Yaklaşmıştı, yaklaşmıştı...
Hayır, dedim. Duydum.
Duyduğumu söylediğimde gerildiğini hissettim.
Kafasını öne eğdi.
İç çekti.
"General Yeolhan ne kadar hızlı biterse o kadar iyi olacağını söyledi."

"Peki sen?"

Sordum.

Afalladı.
Ne diyeceğini bilemedi.
Chanyeol'u tamamen anlayabilmeyi diledim o zaman.
İçine atmadığını, hislerini bana anlattığını hayal ettim.
Zordu ama bizi kurtarırdı.

"Sen onunla aynı fikirde misin gerçekten?"

Ona açıkça sorabilmek beni pişman etmedi.

Bu savaş sayende olacak mı?
Yoksa babana kendini kanıtlamak mı tek isteğin Chanyeol?

Aynı fikirdeyim, dedi.
Sanki yalandı ama inanmayı seçtim.
Araba durdu, elimi okşadı.
Bir süre beni izleyip hızlıca dudaklarımı öptü.
Ardından at arabasından indi.
Öpüşüne afallayışımı belli etmedim.
İndim.
Baktım, baktım, baktım...

İçimi kötü bir his kapladı, hava kötü diye değildi.
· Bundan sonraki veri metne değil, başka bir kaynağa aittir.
-- ==== Sys2Proof/Laws/State.lean ====
section
/-! SUPPORT. What each named update of the state leaves as it was, field by field, and what it writes. -/

namespace Sys2Proof.Machine

variable (s : State)

/-! elapse -/

@[simp] theorem elapse_inputs (d : Nat) : (elapse s d).inputs = s.inputs := rfl
@[simp] theorem elapse_record (d : Nat) : (elapse s d).record = s.record := rfl
@[simp] theorem elapse_node (d : Nat) : (elapse s d).node = s.node := rfl
@[simp] theorem elapse_listen (d : Nat) : (elapse s d).listen = s.listen := rfl
@[simp] theorem elapse_link (d : Nat) : (elapse s d).link = s.link := rfl
@[simp] theorem elapse_peers (d : Nat) : (elapse s d).peers = s.peers := rfl
@[simp] theorem elapse_claim (d : Nat) : (elapse s d).claim = s.claim := rfl
@[simp] theorem elapse_travel (d : Nat) : (elapse s d).travel = s.travel := rfl
@[simp] theorem elapse_halt (d : Nat) : (elapse s d).halt = s.halt := rfl
@[simp] theorem elapse_weigher (d : Nat) : (elapse s d).weigher = s.weigher := rfl
@[simp] theorem elapse_store (d : Nat) : (elapse s d).store = s.store := rfl
@[simp] theorem elapse_tasks (d : Nat) : (elapse s d).tasks = s.tasks := rfl
@[simp] theorem elapse_bays (d : Nat) : (elapse s d).bays = s.bays := rfl
@[simp] theorem elapse_port (d : Nat) : (elapse s d).port = s.port := rfl
@[simp] theorem elapse_scanDue (d : Nat) : (elapse s d).scanDue = s.scanDue := rfl
@[simp] theorem elapse_pending (d : Nat) : (elapse s d).pending = s.pending := rfl

/-! withPeer -/

@[simp] theorem withPeer_inputs (r : Nat) (p : PeerRecord) : (s.withPeer r p).inputs = s.inputs := rfl
@[simp] theorem withPeer_record (r : Nat) (p : PeerRecord) : (s.withPeer r p).record = s.record := rfl
@[simp] theorem withPeer_node (r : Nat) (p : PeerRecord) : (s.withPeer r p).node = s.node := rfl
@[simp] theorem withPeer_listen (r : Nat) (p : PeerRecord) : (s.withPeer r p).listen = s.listen := rfl
@[simp] theorem withPeer_link (r : Nat) (p : PeerRecord) : (s.withPeer r p).link = s.link := rfl
@[simp] theorem withPeer_claim (r : Nat) (p : PeerRecord) : (s.withPeer r p).claim = s.claim := rfl
@[simp] theorem withPeer_travel (r : Nat) (p : PeerRecord) : (s.withPeer r p).travel = s.travel := rfl
@[simp] theorem withPeer_halt (r : Nat) (p : PeerRecord) : (s.withPeer r p).halt = s.halt := rfl
@[simp] theorem withPeer_weigher (r : Nat) (p : PeerRecord) : (s.withPeer r p).weigher = s.weigher := rfl
@[simp] theorem withPeer_store (r : Nat) (p : PeerRecord) : (s.withPeer r p).store = s.store := rfl
@[simp] theorem withPeer_tasks (r : Nat) (p : PeerRecord) : (s.withPeer r p).tasks = s.tasks := rfl
@[simp] theorem withPeer_bays (r : Nat) (p : PeerRecord) : (s.withPeer r p).bays = s.bays := rfl
@[simp] theorem withPeer_port (r : Nat) (p : PeerRecord) : (s.withPeer r p).port = s.port := rfl
@[simp] theorem withPeer_now (r : Nat) (p : PeerRecord) : (s.withPeer r p).now = s.now := rfl
@[simp] theorem withPeer_scanDue (r : Nat) (p : PeerRecord) : (s.withPeer r p).scanDue = s.scanDue := rfl
@[simp] theorem withPeer_pending (r : Nat) (p : PeerRecord) : (s.withPeer r p).pending = s.pending := rfl

/-! mapPeer -/

@[simp] theorem mapPeer_inputs (r : Nat) (f : PeerRecord → PeerRecord) : (s.mapPeer r f).inputs = s.inputs := rfl
@[simp] theorem mapPeer_record (r : Nat) (f : PeerRecord → PeerRecord) : (s.mapPeer r f).record = s.record := rfl
@[simp] theorem mapPeer_node (r : Nat) (f : PeerRecord → PeerRecord) : (s.mapPeer r f).node = s.node := rfl
@[simp] theorem mapPeer_listen (r : Nat) (f : PeerRecord → PeerRecord) : (s.mapPeer r f).listen = s.listen := rfl
@[simp] theorem mapPeer_link (r : Nat) (f : PeerRecord → PeerRecord) : (s.mapPeer r f).link = s.link := rfl
@[simp] theorem mapPeer_claim (r : Nat) (f : PeerRecord → PeerRecord) : (s.mapPeer r f).claim = s.claim := rfl
@[simp] theorem mapPeer_travel (r : Nat) (f : PeerRecord → PeerRecord) : (s.mapPeer r f).travel = s.travel := rfl
@[simp] theorem mapPeer_halt (r : Nat) (f : PeerRecord → PeerRecord) : (s.mapPeer r f).halt = s.halt := rfl
@[simp] theorem mapPeer_weigher (r : Nat) (f : PeerRecord → PeerRecord) : (s.mapPeer r f).weigher = s.weigher := rfl
@[simp] theorem mapPeer_store (r : Nat) (f : PeerRecord → PeerRecord) : (s.mapPeer r f).store = s.store := rfl
@[simp] theorem mapPeer_tasks (r : Nat) (f : PeerRecord → PeerRecord) : (s.mapPeer r f).tasks = s.tasks := rfl
@[simp] theorem mapPeer_bays (r : Nat) (f : PeerRecord → PeerRecord) : (s.mapPeer r f).bays = s.bays := rfl
@[simp] theorem mapPeer_port (r : Nat) (f : PeerRecord → PeerRecord) : (s.mapPeer r f).port = s.port := rfl
@[simp] theorem mapPeer_now (r : Nat) (f : PeerRecord → PeerRecord) : (s.mapPeer r f).now = s.now := rfl
@[simp] theorem mapPeer_scanDue (r : Nat) (f : PeerRecord → PeerRecord) : (s.mapPeer r f).scanDue = s.scanDue := rfl
@[simp] theorem mapPeer_pending (r : Nat) (f : PeerRecord → PeerRecord) : (s.mapPeer r f).pending = s.pending := rfl

/-! withAxis -/

@[simp] theorem withAxis_inputs (a : Axis) (r : AxisRecord) : (s.withAxis a r).inputs = s.inputs := by cases a <;> rfl
@[simp] theorem withAxis_record (a : Axis) (r : AxisRecord) : (s.withAxis a r).record = s.record := by cases a <;> rfl
@[simp] theorem withAxis_node (a : Axis) (r : AxisRecord) : (s.withAxis a r).node = s.node := by cases a <;> rfl
@[simp] theorem withAxis_listen (a : Axis) (r : AxisRecord) : (s.withAxis a r).listen = s.listen := by cases a <;> rfl
@[simp] theorem withAxis_link (a : Axis) (r : AxisRecord) : (s.withAxis a r).link = s.link := by cases a <;> rfl
@[simp] theorem withAxis_peers (a : Axis) (r : AxisRecord) : (s.withAxis a r).peers = s.peers := by cases a <;> rfl
@[simp] theorem withAxis_claim (a : Axis) (r : AxisRecord) : (s.withAxis a r).claim = s.claim := by cases a <;> rfl
@[simp] theorem withAxis_halt (a : Axis) (r : AxisRecord) : (s.withAxis a r).halt = s.halt := by cases a <;> rfl
@[simp] theorem withAxis_weigher (a : Axis) (r : AxisRecord) : (s.withAxis a r).weigher = s.weigher := by cases a <;> rfl
@[simp] theorem withAxis_store (a : Axis) (r : AxisRecord) : (s.withAxis a r).store = s.store := by cases a <;> rfl
@[simp] theorem withAxis_tasks (a : Axis) (r : AxisRecord) : (s.withAxis a r).tasks = s.tasks := by cases a <;> rfl
@[simp] theorem withAxis_bays (a : Axis) (r : AxisRecord) : (s.withAxis a r).bays = s.bays := by cases a <;> rfl
@[simp] theorem withAxis_port (a : Axis) (r : AxisRecord) : (s.withAxis a r).port = s.port := by cases a <;> rfl
@[simp] theorem withAxis_now (a : Axis) (r : AxisRecord) : (s.withAxis a r).now = s.now := by cases a <;> rfl
@[simp] theorem withAxis_scanDue (a : Axis) (r : AxisRecord) : (s.withAxis a r).scanDue = s.scanDue := by cases a <;> rfl
@[simp] theorem withAxis_pending (a : Axis) (r : AxisRecord) : (s.withAxis a r).pending = s.pending := by cases a <;> rfl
İçeri girdik, babam yoktu.
Eve bakındık.
Aradık, aradık, aradık, bakındık, aradık...

Bulamadık.

Komşular geldi.
Yüzlerini okuyamadım, neden bu kadar kötü baktıklarını kavrayamadım.
Hem saldırmak ister gibi hem de çekinir gibi...
Şaşırdım bakışlarına.
Chanyeol biraz geri çekildi, ben tereddütle konuştum.

"Babam..."

Güldüler, güldüler, dudak büzdüler.
Ağlayacak gibi oldum.
Babam nerede bilmiyordum, imalı bakışlarını atmaktan bana nerede olduklarını söylemiyorlardı.
Umudumu kaybetmek üzereydim, babamı merak ediyordum.
Öğrenemiyordum.
Söylemiyorlardı.

Sadece yüzüme bakıp başlarını iki yana salladılar.
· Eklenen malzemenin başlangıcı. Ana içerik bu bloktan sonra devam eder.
-- ==== Sys2Proof/Laws/Requests.lean ====
section
/-! SUPPORT. What the shared operations around a command do: the handling of a request (R191, R192), the expiry of a timer,
the receiving of a frame (R19 to R21, R38), and the tests of a Move (R81) in the words of Safety.lean. -/

namespace Sys2Proof.Machine

variable (s : State)

/-! ## Requests -/

/-- R189, R191, R192: everything that a completed request does. -/
theorem request_cases {α : Type} (kind tag : Nat) (early : Bool) (unfit : Result) (body : Body α)
    (own : α → State → Reply) :
    request kind tag early unfit body own s =
      if s.port.receiver = .resync then s
      else if s.port.inHand.isSome then answerAtOnce (restartHostTimer s) kind tag .busy .none
      else respond kind tag (replyTo early unfit body own (taken s kind tag)) := by
  have h : (restartHostTimer s).port.inHand = s.port.inHand := by unfold restartHostTimer; split <;> rfl
  unfold request taken
  dsimp only
  rw [h]

/-- R191, R192: a request that the port can take in hand is answered by what its handling gives. -/
theorem request_ready {α : Type} (h : ready s = true) (kind tag : Nat) (early : Bool) (unfit : Result) (body : Body α)
    (own : α → State → Reply) :
    request kind tag early unfit body own s = respond kind tag (replyTo early unfit body own (taken s kind tag)) := by
  simp only [ready, Bool.and_eq_true, beq_iff_eq] at h
  rw [request_cases, if_neg (by rw [h.1]; simp), if_neg (by simp [Option.isNone_iff_eq_none.mp h.2])]

/-- R192: a request in a configured node whose payload fits is handled by its own rules. -/
theorem replyTo_fields {α : Type} (h : s.record.isSome = true) (early : Bool) (unfit : Result) (a : α)
    (own : α → State → Reply) : replyTo early unfit (.fields a) own s = own a s := by
  have : s.record.isNone = false := by rw [← Option.not_isSome, h]; rfl
  simp [replyTo, this]

/-- R143, R191: with no scan owed, a response only joins the transmitter's list. -/
theorem respond_settled (kind tag : Nat) (r : Reply) (h : settled r.state = true) :
    respond kind tag r = answered r.state kind tag r.status r.result := by
  have : r.state.scanDue = false := by simpa [settled] using h
  simp [respond, answered, finish, this]

@[simp] theorem taken_record (kind tag : Nat) : (taken s kind tag).record = s.record := by
  unfold taken takeInHand restartHostTimer; split <;> rfl
@[simp] theorem taken_node (kind tag : Nat) : (taken s kind tag).node = s.node := by
  unfold taken takeInHand restartHostTimer; split <;> rfl
@[simp] theorem taken_claim (kind tag : Nat) : (taken s kind tag).claim = s.claim := by
  unfold taken takeInHand restartHostTimer; split <;> rfl
@[simp] theorem taken_link (kind tag : Nat) : (taken s kind tag).link = s.link := by
  unfold taken takeInHand restartHostTimer; split <;> rfl
@[simp] theorem taken_peers (kind tag : Nat) : (taken s kind tag).peers = s.peers := by
  unfold taken takeInHand restartHostTimer; split <;> rfl
@[simp] theorem taken_travel (kind tag : Nat) : (taken s kind tag).travel = s.travel := by
  unfold taken takeInHand restartHostTimer; split <;> rfl
@[simp] theorem taken_halt (kind tag : Nat) : (taken s kind tag).halt = s.halt := by
  unfold taken takeInHand restartHostTimer; split <;> rfl
@[simp] theorem taken_weigher (kind tag : Nat) : (taken s kind tag).weigher = s.weigher := by
  unfold taken takeInHand restartHostTimer; split <;> rfl
@[simp] theorem taken_store (kind tag : Nat) : (taken s kind tag).store = s.store := by
  unfold taken takeInHand restartHostTimer; split <;> rfl
@[simp] theorem taken_tasks (kind tag : Nat) : (taken s kind tag).tasks = s.tasks := by
  unfold taken takeInHand restartHostTimer; split <;> rfl
@[simp] theorem taken_bays (kind tag : Nat) : (taken s kind tag).bays = s.bays := by
  unfold taken takeInHand restartHostTimer; split <;> rfl
@[simp] theorem taken_inputs (kind tag : Nat) : (taken s kind tag).inputs = s.inputs := by
  unfold taken takeInHand restartHostTimer; split <;> rfl
@[simp] theorem taken_now (kind tag : Nat) : (taken s kind tag).now = s.now := by
  unfold taken takeInHand restartHostTimer; split <;> rfl
@[simp] theorem taken_scanDue (kind tag : Nat) : (taken s kind tag).scanDue = s.scanDue := by
  unfold taken takeInHand restartHostTimer; split <;> rfl
@[simp] theorem taken_events (kind tag : Nat) : (taken s kind tag).port.events = s.port.events := by
  unfold taken takeInHand restartHostTimer; split <;> rfl
@[simp] theorem taken_transmit (kind tag : Nat) : (taken s kind tag).port.transmit = s.port.transmit := by
  unfold taken takeInHand restartHostTimer; split <;> rfl
@[simp] theorem taken_conf (kind tag : Nat) : (taken s kind tag).conf = s.conf := by simp [State.conf]

/-! ## Timers -/

/-- The expiry of a stopped timer does nothing. -/
@[simp] theorem expire_none (act : State → State) : expire none act s = s := rfl

/-- The expiry of a running timer with no scan owed after it. -/
theorem expire_some (d : Nat) (act : State → State) (h : settled (act (elapse s d)) = true) :
    expire (some d) act s = act (elapse s d) := by
  have : (act (elapse s d)).scanDue = false := by simpa [settled] using h
  simp [expire, finish, this]

/-! ## Frames -/

/-- R19, R20, R36: a malformed frame is counted and is nothing else. -/
theorem receive_malformed {sender : Nat} {wellCoded : Bool} (deliver : State → State)
    (h : senderMalformed s sender = true ∨ wellCoded = false) : receive s sender wellCoded deliver = countCheckError s := by
  unfold receive
  rw [if_pos (by rcases h with h | h <;> simp [h])]

/-- R11, R36: in UNCONFIGURED a frame is counted as received and not delivered. -/
theorem receive_unconfigured {sender : Nat} (deliver : State → State) (h : s.record = none) (hs : sender ≠ 0) :
    receive s sender true deliver = countReceived s := by
  have : senderMalformed s sender = false := by simp [senderMalformed, h, hs]
  simp [receive, this, countReceived, h]

/-- R21: a well-formed frame is counted and delivered. -/
theorem receive_delivered {sender : Nat} (deliver : State → State) (h : senderMalformed s sender = false)
    (hr : s.record.isSome = true) : receive s sender true deliver = finish (deliver (countReceived s)) := by
  simp [receive, h, countReceived, hr]

/-- R37: a record read back after it is replaced, for one of the eight ranks. -/
theorem peerAt_put (t : PeerTable) {r : Nat} (h : 1 ≤ r ∧ r ≤ 8) (p : PeerRecord) : peerAt (putPeer t r p) r = p := by
  obtain ⟨h1, h8⟩ := h
  interval_cases r <;> rfl

/-- R37: replacing a record leaves the others. -/
theorem peerAt_put_other (t : PeerTable) {r k : Nat} (h : k ≠ r) (p : PeerRecord) :
    peerAt (putPeer t r p) k = peerAt t k := by
  unfold putPeer peerAt
  repeat' split
  all_goals first | rfl | contradiction

/-- R37: the last of two replacements of a record stands. -/
theorem putPeer_put (t : PeerTable) (r : Nat) (p q : PeerRecord) : putPeer (putPeer t r p) r q = putPeer t r q := by
  unfold putPeer
  split <;> first | rfl | (split <;> first | rfl | simp_all)

/-- R38: what `quiet` says, part by part. -/
theorem quiet_parts {sender seq : Nat} (h : quiet s sender seq = true) :
    s.record.isSome = true ∧ s.node = .active ∧ s.scanDue = false ∧ senderMalformed s sender = false ∧
      s.conf.craneCount ≠ 1 ∧ (s.peer sender).presence = .live ∧
      (∃ l, (s.peer sender).lastSeq = some l ∧ seq = (l + 1) % Config.sequenceModulus) ∧
      ∀ p, s.claim.pending = some p → p.phase ≠ .queued := by
  simp only [quiet, settled, Bool.and_eq_true, beq_iff_eq, bne_iff_ne, Bool.not_eq_true', decide_eq_true_eq,
    Option.any_eq_true, Option.all_eq_true] at h
  obtain ⟨⟨⟨⟨⟨⟨⟨⟨⟨hr, hn⟩, hs⟩, h0⟩, hc⟩, ho⟩, h1⟩, hp⟩, l, hl, hq⟩, hpend⟩ := h
  refine ⟨hr, hn, hs, ?_, h1, hp, ⟨l, hl, hq⟩, fun p e => hpend p e⟩
  simp [senderMalformed, h0, ho, Nat.not_lt.mpr hc]

/-- R65: with no own Extend waiting, and outside LISTENING, a re-test does nothing. -/
theorem retest_idle (h : s.node ≠ .listening) (hp : ∀ p, s.claim.pending = some p → p.phase ≠ .queued) : retest s = s := by
  have hj : retestJoin s = s := by simp [retestJoin, h]
  unfold retest retestExtend
  rw [hj]
  split
  · rename_i d e k h1 h2; exact absurd rfl (hp _ h1)
  · rfl

/-- R38, R46: a frame, not a Join, from a peer heard without a break leaves the Peer Table as `heard` says. -/
theorem noteFrame_quiet {sender seq : Nat} (h : quiet s sender seq = true) (isReport : Bool) :
    noteFrame (countReceived s) sender seq isReport = heard s sender seq := by
  obtain ⟨hr, hn, hs, hm, h1, hp, ⟨l, hl, hq⟩, hpend⟩ := quiet_parts s h
  have gap : showsGap (s.peer sender).lastSeq seq = false := by simp [showsGap, hl, hq]
  have after : presenceAfter .live isReport false = .live := rfl
  have hrange : 1 ≤ sender ∧ sender ≤ 8 := by
    by_contra hc
    have : s.peer sender = .reset := by
      unfold State.peer peerAt; split <;> first | rfl | (exfalso; omega)
    rw [this] at hp; cases hp
  have get (t : PeerTable) (p : PeerRecord) : peerAt (putPeer t sender p) sender = p := peerAt_put t hrange p
  have hp' : (countReceived s).peer sender = s.peer sender := rfl
  unfold noteFrame
  dsimp only
  rw [hp', gap, hp, after]
  simp only [Bool.false_eq_true, ↓reduceIte]
  simp only [State.mapPeer, State.withPeer, State.peer, get, setPresence, leaveStale, putPeer_put]
  have live : (peerAt s.peers.table sender).presence = .live := hp
  have other : (peerAt (countReceived s).peers.table sender) = peerAt s.peers.table sender := rfl
  simp only [other, live]
  simp only [reduceCtorEq, ↓reduceIte, get]
  rw [retest_idle]
  · simp [heardAnyPeer, hn, heard, countReceived, putPeer_put]
    exact ⟨by rw [← live]; rfl, h1, rfl⟩
  · show s.node ≠ _
    rw [hn]; simp
  · exact hpend

/-- R38, R21: such a frame is handed to its owning block in the state that `heard` gives. -/
theorem receive_quiet {sender seq : Nat} (h : quiet s sender seq = true) (isReport : Bool) (handle : State → State) :
    receive s sender true (fun t => hearFrame t sender seq isReport handle) = finish (handle (heard s sender seq)) := by
  obtain ⟨hr, hn, hs, hm, h1, hp, -, -⟩ := quiet_parts s h
  rw [receive_delivered s _ hm hr]
  have : ((countReceived s).peer sender).presence ≠ .released := by
    show (s.peer sender).presence ≠ _
    rw [hp]; simp
  rw [hearFrame, if_neg this, noteFrame_quiet s h]

/-! ## The tests of a Move -/

/-- R81: the STATE tests of a Move, as the machine makes them. -/
theorem moveState_iff (q : MoveRequest) :
    moveState s q ↔ (s.node ≠ .active ∨ s.halt.asserted = true ∨
      (namedMoves q).any (fun n => (s.axis n.1).state == .stopping || (s.axis n.1).state == .fault) = true ∨
      (namedMoves q).any (fun n => (s.position n.1).isNone) = true) := by
  unfold moveState
  simp only [List.any_eq_true, Bool.or_eq_true, beq_iff_eq, Option.isNone_iff_eq_none]
  constructor
  · rintro (h | h | ⟨n, hn, h | h | h⟩)
    · exact .inl h
    · exact .inr (.inl h)
    · exact .inr (.inr (.inl ⟨n, hn, .inl h⟩))
    · exact .inr (.inr (.inl ⟨n, hn, .inr h⟩))
    · exact .inr (.inr (.inr ⟨n, hn, h⟩))
  · rintro (h | h | ⟨n, hn, h | h⟩ | ⟨n, hn, h⟩)
    · exact .inl h
    · exact .inr (.inl h)
    · exact .inr (.inr ⟨n, hn, .inl h⟩)
    · exact .inr (.inr ⟨n, hn, .inr (.inl h)⟩)
    · exact .inr (.inr ⟨n, hn, .inr (.inr h)⟩)

/-- R81, R102: the hook test of a Move. -/
theorem moveLowHook_iff : moveLowHook s ↔ hookForbids s = true := by
  unfold moveLowHook hookForbids belowClear
  cases h : s.travel.hoist.referenced <;> simp

/-- R81: the limit test of a Move; R9 gives every window a positive value. -/
theorem moveLimit_iff (hw : ∀ a, 0 ≤ (axisParams s.conf a).window) (q : MoveRequest) :
    moveLimit s q ↔
      (namedMoves q).any (fun n => heldToward s n.1 (clampTarget s.conf n.1 n.2.target)) = true := by
  unfold moveLimit
  simp only [List.any_eq_true]
  constructor
  · rintro ⟨n, hn, x, hx, far, h⟩
    refine ⟨n, hn, ?_⟩
    simp only [heldToward, hx]
    rw [if_neg (by omega)]
    rcases h with ⟨h, e⟩ | ⟨h, e⟩
    · rw [if_pos h, e]
    · rw [if_neg (by omega), e]
  · rintro ⟨n, hn, h⟩
    refine ⟨n, hn, ?_⟩
    unfold heldToward at h
    split at h
    · cases h
    · rename_i x hx
      refine ⟨x, hx, ?_⟩
      split at h
      · cases h
      · rename_i far
        refine ⟨by omega, ?_⟩
        split at h
        · exact .inl ⟨‹_›, h⟩
        · rename_i hlt
          refine .inr ⟨?_, h⟩
          by_contra hge
          have e : clampTarget s.conf n.1 n.2.target = x := by omega
          exact far (by rw [e]; simpa [magnitude] using hw n.1)

/-- R81: a Move passes its tests exactly where no status refuses it. -/
theorem moveAccepted_iff (hw : ∀ a, 0 ≤ (axisParams s.conf a).window) (q : MoveRequest) :
    moveAccepted s q ↔ moveRefusal s q = none := by
  unfold moveAccepted
  rw [moveState_iff, moveLowHook_iff, moveLimit_iff s hw]
  unfold moveRefusal
  dsimp only
  generalize (namedMoves q).any _ = b1
  generalize (namedMoves q).any _ = b2
  generalize (namedMoves q).any _ = b3
  generalize hookForbids s = b4
  generalize s.halt.asserted = b5
  by_cases h : s.node = .active
  · cases b1 <;> cases b2 <;> cases b3 <;> cases b4 <;> cases b5 <;> simp [h]
  · simp [h]

/-! ## The checks of a request -/

/-- A request that passes every check gets the answer of none. -/
theorem inOrder_of_all {answer : Option (Status × Result) → Prop} :
    ∀ {l : List Check}, (∀ c ∈ l, c.1) → answer none → inOrder answer l
  | [], _, h => h
  | c :: _, hc, h => ⟨fun hn => absurd (hc c (by simp)) hn, fun _ => inOrder_of_all (fun d hd => hc d (by simp [hd])) h⟩

/-- Checks made after others are made where those pass. -/
theorem inOrder_append {answer : Option (Status × Result) → Prop} (m : List Check) :
    ∀ l : List Check, inOrder answer (l ++ m) ↔
      inOrder (fun o => match o with | none => inOrder answer m | some r => answer (some r)) l
  | [] => Iff.rfl
  | _ :: l => and_congr Iff.rfl (imp_congr Iff.rfl (inOrder_append m l))

end Sys2Proof.Machine
end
Chanyeol yaklaşıp kollarını göğsünde birleştirdi.
Komşular gerildi.
"Bakacağınıza söyleyin yoksa hoş şeyler olmayacak."
Normalde olsa bu davranışına kızar ve karşı gelirdim.
Ama bunu yapabilecek halim yoktu.
Başımın döndüğünü hissettim, fark ettiler.
Bakışları hafif yumuşadı.
Sonra konuştular.

"Baban vatan haini çıktı."

İlk önce anlamadım, tekrar etmelerini istedim.
İmkansız gelen cümleyi bir daha duydum.
Sonra dizlerimin bağı çözüldü, yere düştüm.
İnanmak istemedim.
Denedim, denedim...
Omzumda bir el hissettim.
Chanyeol bana beklememi söyleyip hızla arkamızdan gelen at arabasına ilerledi.
İki askere bir şeyler söyledi ve onları gönderdi.
Daha sonra yanıma gelip çömeldi.

"Baek, hadi kalk."

Düşünemedim.
Parçalar birleşmiyordu, yalan olmalıydı.

"Chanyeol ne yapacağım?"

Chanyeol'e bakıp koluna tutundum.
Ağlayamıyordum bile.
Düşünemiyordum, beynimin yarısı uyuşmuştu sanki.
Komşuların da çömeldiğini anlayınca onlara baktım.
Yaşlı olan elini omzuma koydu.

"Onu asacaklar."

Nefes alamadım.

Kaldıramadım.

Chanyeol omuzlarımı sarsarken soğuk soğuk terlediğimi hissediyordum.
Beni kucağına aldı.
Arabaya bindirdiğinde kalbim dayanmıyordu.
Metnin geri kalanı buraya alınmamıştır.